Welcome to this week's Stay-At-Home Seven - check out last week's here and our Streaming Spotlight on Sundance With Subtitles.

Beautiful Things, We Are One, From June 3 for seven days

This hybrid documentary from Italy - a symphony of consumerism and waste - is one of several great features and shorts available to watch as part of YouTube's We Are One online film festival. Giorgio Ferrero and Federico Biasin's film is built partially on monologues as four men outline their work - descriptions that stretch beyond their own lives to more philosophical considerations of acquisitiveness and connection. The film is screening from June 3 at 10.25pm for seven days. Read our full review here and our interview with Giorgio Ferrero.
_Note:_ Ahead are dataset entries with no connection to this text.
-- ==== Sys2Proof/Tests/Slice0.lean ====
section
/-! SUPPORT. Tests of the model on words and states written out from the spec, and for each statement a state and operands that meet its hypotheses. -/

namespace Sys2Proof.Tests

open Sys2Proof Sys2Proof.Machine

set_option Elab.async false

/-! ## Well-formedness -/

/-- 40_bit_cursor R162 and R167: 24 bits at most. -/
theorem test_wellFormed_readBits : WellFormed (.bcReadBits 24) = true ∧ WellFormed (.bcReadBits 25) = false := by decide

/-- 43_sliding_window R231: 1 to WINDOW_CAPACITY. -/
theorem test_wellFormed_create :
    WellFormed (.winCreate 0) = false ∧ WellFormed (.winCreate 1) = true ∧ WellFormed (.winCreate 32768) = true
      ∧ WellFormed (.winCreate 32769) = false := by decide

/-! ## Decoding: words written out from 30_encoding.md and the opcode table -/

/-- Each word of a format decodes to the instruction beside it. -/
def decodesTo (f : Format) (rows : List (Nat × Instr)) : Bool := rows.all fun r => decide (decode (.plain f r.1) = .ok r.2)

/-- 30_encoding R111: BTYPE in bits 2:1, BFINAL in bit 0. -/
theorem test_decode_blkHdr :
    decodesTo .blkHdr [(0b000, .blockStored false), (0b011, .blockFixed true), (0b101, .blockDynamic true),
      (0b110, .blockReserved false)] = true := by decide

/-- 30_encoding R112 and R113. -/
theorem test_decode_counts :
    decodesTo .storedHdr [(0b11111111111110100000000000000101, .storedHdr 5 0xFFFA)] = true
      ∧ decodesTo .storedByte [(0b01101000, .storedByte 0x68)] = true
      ∧ decodesTo .dynHdr [(0b11100000100011, .dynHdr 3 1 14)] = true := by decide

/-- 30_encoding R116. -/
theorem test_decode_clSym :
    decodesTo .clSym [(0b00000, .clLen 0), (0b01111, .clLen 15), (0b10000, .clRep16), (0b10001, .clRep17), (0b10010, .clRep18)] = true := by
  decide

/-- 30_encoding R114: literals and end of block. -/
theorem test_decode_litlen :
    decodesTo .litlenSym [(0b001100001, .lit 0x61), (0b011111111, .lit 0xFF), (0b100000000, .eob), (0b100011110, .litlenInvalid 0),
      (0b100011111, .litlenInvalid 1)] = true := by decide

/-- 30_encoding R114: the length symbols. -/
theorem test_decode_lengths : decodesTo .litlenSym
  [(0b100000001, .len257), (0b100000010, .len258), (0b100000011, .len259), (0b100000100, .len260),
   (0b100000101, .len261), (0b100000110, .len262), (0b100000111, .len263), (0b100001000, .len264),
   (0b100001001, .len265), (0b100001010, .len266), (0b100001011, .len267), (0b100001100, .len268),
   (0b100001101, .len269), (0b100001110, .len270), (0b100001111, .len271), (0b100010000, .len272),
   (0b100010001, .len273), (0b100010010, .len274), (0b100010011, .len275), (0b100010100, .len276),
   (0b100010101, .len277), (0b100010110, .len278), (0b100010111, .len279), (0b100011000, .len280),
   (0b100011001, .len281), (0b100011010, .len282), (0b100011011, .len283), (0b100011100, .len284),
   (0b100011101, .len285)] = true := by decide

/-- 30_encoding R115. -/
theorem test_decode_distances : decodesTo .distSym
  [(0b00000, .dist0), (0b00001, .dist1), (0b00010, .dist2), (0b00011, .dist3), (0b00100, .dist4), (0b00101, .dist5),
   (0b00110, .dist6), (0b00111, .dist7), (0b01000, .dist8), (0b01001, .dist9), (0b01010, .dist10), (0b01011, .dist11),
   (0b01100, .dist12), (0b01101, .dist13), (0b01110, .dist14), (0b01111, .dist15), (0b10000, .dist16), (0b10001, .dist17),
   (0b10010, .dist18), (0b10011, .dist19), (0b10100, .dist20), (0b10101, .dist21), (0b10110, .dist22), (0b10111, .dist23),
   (0b11000, .dist24), (0b11001, .dist25), (0b11010, .dist26), (0b11011, .dist27), (0b11100, .dist28), (0b11101, .dist29),
   (0b11110, .distInvalid 0), (0b11111, .distInvalid 1)] = true := by decide

/-- 30_encoding R117 and R118. -/
theorem test_decode_containers :
    decodesTo .zlibHdr [(0b0111100010011100, .zlibHdr 0x789C)] = true
      ∧ decodesTo .gzipHdr [(0b00001000000010001000101100011111, .gzipHdr 0x08088B1F)] = true
      ∧ decodesTo .zlibTrl [(0b00010100111000010000001111001011, .zlibTrl 0x14E103CB)] = true
      ∧ decodesTo .gzipTrl [(0x0000000A4C11CDF0, .gzipTrl 0x4C11CDF0 10)] = true := by decide

/-- 30_encoding R122: CMD in bits 7:0, ARG in bits 31:8. -/
theorem test_decode_commands : decodesTo .hostCmd
  [(0x00000000, .nop 0), (0x00000001, .start 0), (0x00000002, .read 0), (0x00000003, .enterTrailingBits 0),
   (0x00000004, .enterTrailingBytes 0), (0x00000005, .readTrailBit 0), (0x00000006, .readTrailByte 0), (0x00000507, .getBit 5),
   (0xFFFFFF08, .release 0xFFFFFF), (0x00000009, .cmdReserved0909 0), (0x0000000B, .cmdReserved0A0B 1 0),
   (0x0000000E, .cmdReserved0C0F 2 0), (0x0000001F, .cmdReserved101F 15 0), (0x00000021, .cmdReserved203F 1 0),
   (0x0000007F, .cmdReserved407F 63 0), (0x000001FF, .cmdReserved80FF 127 1)] = true := by decide

/-- 30_encoding R123: UNIT in bits 7:4, OP in bits 3:0. -/
theorem test_decode_microOps :
    decode ⟨.microOp, 0b00010000, []⟩ = .ok .bcReadBit ∧ decode ⟨.microOp, 0b00010001, [7]⟩ = .ok (.bcReadBits 7)
      ∧ decode ⟨.microOp, 0b00010010, []⟩ = .ok .bcAlign ∧ decode ⟨.microOp, 0b00010011, []⟩ = .ok .bcReadAlignedByte
      ∧ decode ⟨.microOp, 0b00010100, [5]⟩ = .ok (.bcGetBit 5) ∧ decode ⟨.microOp, 0b00100000, [2, 1]⟩ = .ok (.hufBuild [2, 1])
      ∧ decode ⟨.microOp, 0b00100001, [1]⟩ = .ok (.hufDecode [1]) ∧ decode ⟨.microOp, 0b00110000, [4]⟩ = .ok (.winCreate 4)
      ∧ decode ⟨.microOp, 0b00110001, [97]⟩ = .ok (.winPut 97)
      ∧ decode ⟨.microOp, 0b00110010, [3, 104, 101]⟩ = .ok (.winPutBulk 3 [104, 101])
      ∧ decode ⟨.microOp, 0b00110011, [4]⟩ = .ok (.winCopy 4) ∧ decode ⟨.microOp, 0b00110100, [2, 5]⟩ = .ok (.winCopyBulk 2 5)
      ∧ decode ⟨.microOp, 0b00110101, []⟩ = .ok .winAvailable ∧ decode ⟨.microOp, 0b00110110, []⟩ = .ok .winClear
      ∧ decode ⟨.microOp, 0b00110111, []⟩ = .ok .winRelease ∧ decode ⟨.microOp, 0b00111000, [1]⟩ = .ok (.winSetCap 1) := by decide

/-- Words that are no instruction are rejected by name. -/
theorem test_decode_rejects :
    decode (.plain .clSym 19) = .error .noSuchSymbol ∧ decode (.plain .litlenSym 288) = .error .noSuchSymbol
      ∧ decode (.plain .blkHdr 8) = .error .tooWide ∧ decode (.plain .microOp 0x15) = .error .noSuchMicroOp
      ∧ decode ⟨.microOp, 0x31, [256]⟩ = .error .wrongOperands := by decide

/-- The patterns of 95_test_vectors V18, from 30_encoding R114 and R115. -/
theorem test_fixed_patterns :
    fixedLitlenBits 0 = [false, false, true, true, false, false, false, false]
      ∧ fixedLitlenBits 144 = [true, true, false, false, true, false, false, false, false]
      ∧ fixedLitlenBits 279 = [false, false, true, false, true, true, true]
      ∧ fixedLitlenBits 280 = [true, true, false, false, false, false, false, false]
      ∧ fixedDistBits 29 = [true, true, true, false, true] := by decide

/-! ## States -/

/-- A raw session just begun, with the stream of one fixed block that holds `a`. -/
def opened : State := { State.reset with phase := .body, win := { Window.reset with acq := true }, src := [0x4B, 0x04, 0x00] }

/-- That session with `a` read: 11 bits consumed, end of block next. The frame is `f`, and `tail` follows the block. -/
def sessIn (f : Frame) (tail : List Byte) : State :=
  { opened with
    frame := f
    src := 0x4B :: 0x04 :: 0x00 :: tail
    eng := .fixedHuffman
    last := true
    bc := { cur := 0x04, pos := 3, next := 2 }
    llLen := fixedLitlenLengths
    llN := 288
    dLen := fixedDistLengths
    dN := 32
    win := { mem := [(0, 0x61)], wptr := 1, filled := 1, maxDist := 32768, acq := true }
    out := [0x61]
    outCount := 1 }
Vampir Cuadecuc, Second Run DVD online, £4.99

Also starting online this week is a new streaming service from Second Run DVD. The first tranche of films are varied, with everything from documentary Dawson City: Frozen Time - which tells the immersive story of a gold rush town that became the unlikely source of a treasure trove of lost film - to this avant-garde documentary from Spanish director Pere Portabella. Shot in and around the shooting of Jess Franco's Dracula in 1970, it's a sort of experimental making of. As our reviewer Rebecca Naughten puts it: "Portabella's repurposing and reimagining of the elements at Franco's disposal creates something genuinely (and appropriately) otherworldly." Read the full review and watch the film, priced £4.99 for a week's rental, here.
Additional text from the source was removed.